I've seen good Ruby and JavaScript developers learn their way up from expert-
level html/css buildout people, from professionally-trained musicians and
chefs, or in my case from a MA in Chinese literature.

Yes, programmers need to be able to model program execution in their head, and
only some subset of humans can do that. But after that hurdle, the biggest
factor in success is sustained practice, humility about your skills, and a
willingness to listen to advice without following it dogmatically. These
skills can be developed and demonstrated in lots of non-programming
backgrounds.

In an interview, you want to establish that the candidate knows what they're
talking about, can do basic boolean logic, functional decomposition, etc. But
after that, you just talk to them about their internships, class projects, and
hobbies.
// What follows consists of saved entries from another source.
-- ==== Sys2Proof/Tests/Slice0.lean ====
section
/-! SUPPORT. Tests: ill-formed commands, single steps against the spec's own tables, and for each obligation with hypotheses a
witness that meets them, clause by clause. -/

namespace Sys2Proof.Tests

open Sys2Proof Sys2Proof.Machine

/-! ## Small states -/

/-- A configuration: section 5, station 3, seats 10 to 29, 16 guests, 8 slots of which 4 for replay. -/
def conf : NodeConfig where
  sectionId := 5
  station := 3
  firstSeat := 10
  seatCount := 20
  capacity := 16
  clientWeight := 8
  low := -500
  high := 0
  critical := 400
  slots := 8
  rmax := 4
  frameCode := 0
  margin := 32
  freezeMask := 0x0F0F#16
  siteKey := 0x1234#16

/-- A configured node in a node state, with its receiver on and its seats EMPTY. -/
def node (st : NodeState) : State :=
  { State.reset with
    cfl := { State.reset.cfl with node := st, config := some conf }
    ens := { State.reset.ens with seats := List.replicate 20 { standing := .empty, revision := 0, duplicates := 0 } }
    sls := { State.reset.sls with running := true }
    sck := { State.reset.sck with advancing := true }
    rbc := { State.reset.rbc with receiver := true } }

/-- The JOINED node. -/
def home : State := node .joined

/-- Client 7's record in a record state and a class. -/
def rec (st : RecordState) (cls : ClientClass) : Record where
  client := 7
  state := st
  cls := cls
  since := 10
  heard := []
  binding := none
  subs := []
  badCodes := 0
  peer := if st = .active then none else some 2
  timer := none
  idle := some 120000
  held := none
  granted := []

/-- A node with one record. -/
def with1 (r : Record) (s : State) : State := { s with ast := { s.ast with records := [r] } }

/-- A node with a phase. -/
def inPhase (p : Phase) (s : State) : State := { s with sck := { s.sck with phase := p } }

/-- Client 7's in-flight entry with station 2. -/
def entry (k : InflightKind) (attempt : Nat) (st : FrameStatus) : Inflight where
  client := 7
  kind := k
  peer := 2
  attempt := attempt
  frame := st
  tag := 0
  timer := some 400

/-- A node with one in-flight entry. -/
def with1e (e : Inflight) (s : State) : State := { s with hoe := { s.hoe with inflight := [e] } }

/-- Client 7's claim with station 2 for seat 30. -/
def claim : Claim where
  client := 7
  ticket := 100
  seat := 30
  owner := 2
  frame := .ended
  tag := 0
  timer := some 1500

/-- A node with one pending claim. -/
def with1c (s : State) : State := { s with cku := { s.cku with claims := [claim] } }

/-- The JOINED node with the first seat in a standing. -/
def seated (x : Standing) (s : State) : State :=
  { s with ens := { s.ens with seats := s.ens.seats.set 0 { standing := x, revision := 3, duplicates := 14 } } }

/-- Ticket 100. -/
def ticket : Ticket where
  number := 100
  serial := 1
  tier := .general

/-- A good frame of a kind from a station to the node. -/
def frame (kind source : Nat) (p : List Byte) : BusFrame :=
  let f : BusFrame := { dest := 3#8, source := BitVec.ofNat 8 source, length := BitVec.ofNat 16 p.length, payload := p,
                        check := 0#16 }
  { f with check := frameCheck (BitVec.ofNat 8 kind) f }

/-- A node whose inbound queue holds one record. -/
def asked (kind : Nat) (body : List Byte) (s : State) : State :=
  { s with rsl := { s.rsl with inbound := [{ kind := BitVec.ofNat 8 kind, body := body }] } }

/-- The bytes of client id 7. -/
def seven : List Byte := [0, 0, 0, 0, 0, 7]

/-- A frame to be sent. -/
def tx (b : OutFrame) : TxFrame where
  tag := 0
  dest := 2
  body := b

/-- The node with `n` frames on the URGENT queue. -/
def urgentOf (n : Nat) (s : State) : State :=
  { s with rbc := { s.rbc with urgent := List.replicate n { tag := 9, dest := 2, body := .ctxNone 1 } } }

/-- The node with `n` frames on the ROUTINE queue. -/
def routineOf (n : Nat) (s : State) : State :=
  { s with rbc := { s.rbc with routine := List.replicate n { tag := 9, dest := 0, body := .checkinNote 1 1 1 1 } } }

/-- The node with a neighbour whose block follows the node's own. -/
def nextDoor (s : State) : State :=
  { s with nbt := [{ station := 2, firstSeat := 30, seatCount := 4, pressure := -100, lastHeard := 5,
                     ageTimer := some 6000, declineHold := none }] }

/-- The replay stream 1 in a state, with subscribers. -/
def stream (st : StreamState) (n : Nat) : Machine.Stream where
  id := 1
  priority := 1
  demand := 2
  chunks := 2
  chunkLength := 64
  padding := .rep
  alignment := .left
  subscribers := n
  state := st
  wantedSince := none
  withdrawn := false
  cursor := emptyCursor
  underruns := 0
  born := 0

/-- A node with one stream and a segment cache. -/
def with1s (st : Machine.Stream) (l : List SegmentRecord) (s : State) : State :=
  { s with rpc := { s.rpc with streams := [st], cache := l } }

/-- A record of stream 1 with one chunk of two. -/
def segment (q : Nat) (st : SegmentState) : SegmentRecord where
  stream := 1
  sequence := q
  stamp := 0
  count := 2
  length := 64
  chunks := if st = .filling then [(0, List.replicate 64 1)] else [(0, List.replicate 64 1), (1, List.replicate 64 2)]
  state := st

/-- A place of stream 1. -/
def place1 : Place := { stream := 1, padding := .rep, alignment := .left }

/-- The slot map that gives stream 1 the slots 4 to 7. -/
def mapOf : SlotMap where
  places := List.replicate 4 none ++ List.replicate 4 (some place1)
  order := [{ stream := 1, born := 0, given := 4 }]
  pool := 4

/-- The node in a slot, under that map. -/
def inSlot (n : Nat) (s : State) : State := { s with sls := { s.sls with slot := n, inForce := some mapOf } }

/-! ## Ill-formed commands are refused -/

theorem test_image_of_47_bytes_refused : (Instr.imageReadComplete (List.replicate 47 0)).wellFormed = false := by decide
theorem test_station_0_refused : (Instr.ageTimerExpiry 0).wellFormed = false := by decide
theorem test_station_32_refused : (Instr.declineHoldExpiry 32).wellFormed = false := by decide
theorem test_client_of_49_bits_refused : (Instr.idleTimerExpiry (2 ^ 48)).wellFormed = false := by decide
theorem test_long_frame_refused (f : BusFrame) (h : 65536 ≤ f.payload.length) : (Instr.loadAdvert f).wellFormed = false := by
  simp [Instr.wellFormed, frameOk, h]
theorem test_issue_with_void_action_refused : (Instr.issue (frame 33 2 [0, 10, 2])).wellFormed = false := by
  decide +kernel
theorem test_good_code_is_not_invalid :
    (Instr.invalidEntitlementCode (frame 33 2 (List.replicate 25 0))).wellFormed = false := by decide +kernel
theorem test_known_kind_is_not_unknown : (Instr.unknownKindFrame 1 (frame 1 2 [])).wellFormed = false := by
  decide +kernel
theorem test_long_record_refused (b : List Byte) (h : 65536 ≤ b.length) :
    (Instr.linkRecordArrival 64 b 0).wellFormed = false := by
  simp [Instr.wellFormed, h]
theorem test_good_frame_is_no_carrier_run :
    (Instr.carrierEnd ((tx (.ctxNone 7)).wire 2)).wellFormed = false := by decide +kernel

/-! ## No word spells a command (log entry 15) -/

theorem test_no_word_decodes : decodeTableWord 32 0 = none := by decide

/-! ## The spec's worked cases -/

/-- 1.2, case 1 and case 2: the pressures of the tables. -/
theorem test_pressure_of_worked_cases :
    let c : NodeConfig := { conf with capacity := 96, clientWeight := 10, slots := 24 }
    let d : NodeConfig := { conf with capacity := 16, clientWeight := 16, slots := 32 }
    pressureOf c 62 9 = -730 ∧ pressureOf c 63 9 = -719 ∧ pressureOf d 160 32 = 2047 := by decide +kernel

/-- 11, "a mis-written image": every field after clamping. -/
theorem test_clamps_of_mis_written_image :
    clampConfig { conf with firstSeat := 3950, seatCount := 200, capacity := 12, clientWeight := 20, slots := 40, rmax := 36,
                            frameCode := 6, margin := 2000, low := 2040, high := 100, critical := 50 } =
      { conf with firstSeat := 3950, seatCount := 146, capacity := 16, clientWeight := 16, slots := 32, rmax := 32,
                  frameCode := 2, margin := 1023, low := 2015, high := 2031, critical := 2047 } := by decide +kernel

/-- 11, the second image: the limits -2000, 400 and 300. -/
theorem test_clamps_of_second_image : clampLimits (-2000) 400 300 = (-1600, 400, 416) := by decide +kernel

/-- A stream of "the slot map after a goal". -/
def goal (id priority demand since : Nat) : Machine.Stream :=
  { stream .wanted 1 with id := id, priority := priority, demand := demand, wantedSince := some since, born := id }

/-- The streams of "the slot map after a goal": Y is 2, X is 1, Z is 3, W is 4. -/
def goalState (x : Machine.Stream) : State :=
  { home with
    cfl := { home.cfl with config := some { conf with slots := 24, rmax := 12 } }
    rpc := { home.rpc with streams := [x, goal 2 0 4 5120600, goal 3 1 6 5120350, goal 4 3 2 5119900] } }

/-- 07, "the slot map after a goal": the pool of 12 and the halved pool of 6. -/
theorem test_map_after_a_goal :
    ((buildMap 12 (goalState (goal 1 1 5 5120100))).order.map fun o => (o.stream, o.given)) =
        [(2, 4), (1, 5), (3, 3), (4, 0)] ∧
      ((buildMap 6 (goalState (goal 1 1 5 5120100))).places.drop 17).map (Option.map Place.stream) =
        [none, some 2, some 2, some 2, some 2, some 1, some 1] := by decide +kernel

/-- 07, the same with X draining, which had 5 slots: it goes first and keeps them. -/
theorem test_draining_stream_goes_first :
    let s := goalState { goal 1 1 5 5120100 with state := .draining, subscribers := 0 }
    let m : SlotMap := { places := List.replicate 5 (some { stream := 1, padding := .rep, alignment := .left }),
                         order := [], pool := 12 }
    ((buildMap 6 { s with sls := { s.sls with inForce := some m } }).order.map fun o => (o.stream, o.given)) =
      [(1, 5), (2, 1), (3, 0), (4, 0)] := by decide +kernel

/-- R99: the table's rows for a ticket presented again, and by another client. -/
theorem test_owner_decision_rows :
    decideSeat 7 100 1 (.checkedIn ticket 7 5) = .again ∧ decideSeat 8 100 1 (.checkedIn ticket 7 5) = .duplicate ticket 7 ∧
      decideSeat 7 100 2 (.issued ticket) = .notCurrent ∧ decideSeat 7 100 2 (.void ticket) = .voided := by decide +kernel

/-- R158: a phase may be skipped forward and is never taken back, but from FULL_TIME to PRE_GATES. -/
theorem test_phase_rows :
    phaseAdopted .secondHalf .gatesOpen = true ∧ phaseAdopted .firstHalf .interval = false ∧
      phaseAdopted .preGates .fullTime = true ∧ phaseAdopted .gatesOpen .fullTime = false := by decide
Find something they are clearly proud of, and ask them about it.
Probe the strategic decisions and tradeoffs they made to see that they have
some awareness of their process. If you find someone who can't talk about
something they're really mastered, in any field, programming is not magically
going to become the first skill they practice to mastery.

Ultimately, being able to identify people like this is an enormous strategic
advantage. There is no boost to a team like a new junior teammate who asks
questions, takes advice, works hard, and show enjoyment at tackling new
hurdles. And nothing better for a businessperson than someone you can pay less
now and continuously give big raises over the next few years while still
getting a better deal than hiring a senior person.

------
Nursie
Meh.

1\. Exceptional programmers write neat, maintainable code. Anyone can ship
something that works right now but has maintenance costs up the wazoo later.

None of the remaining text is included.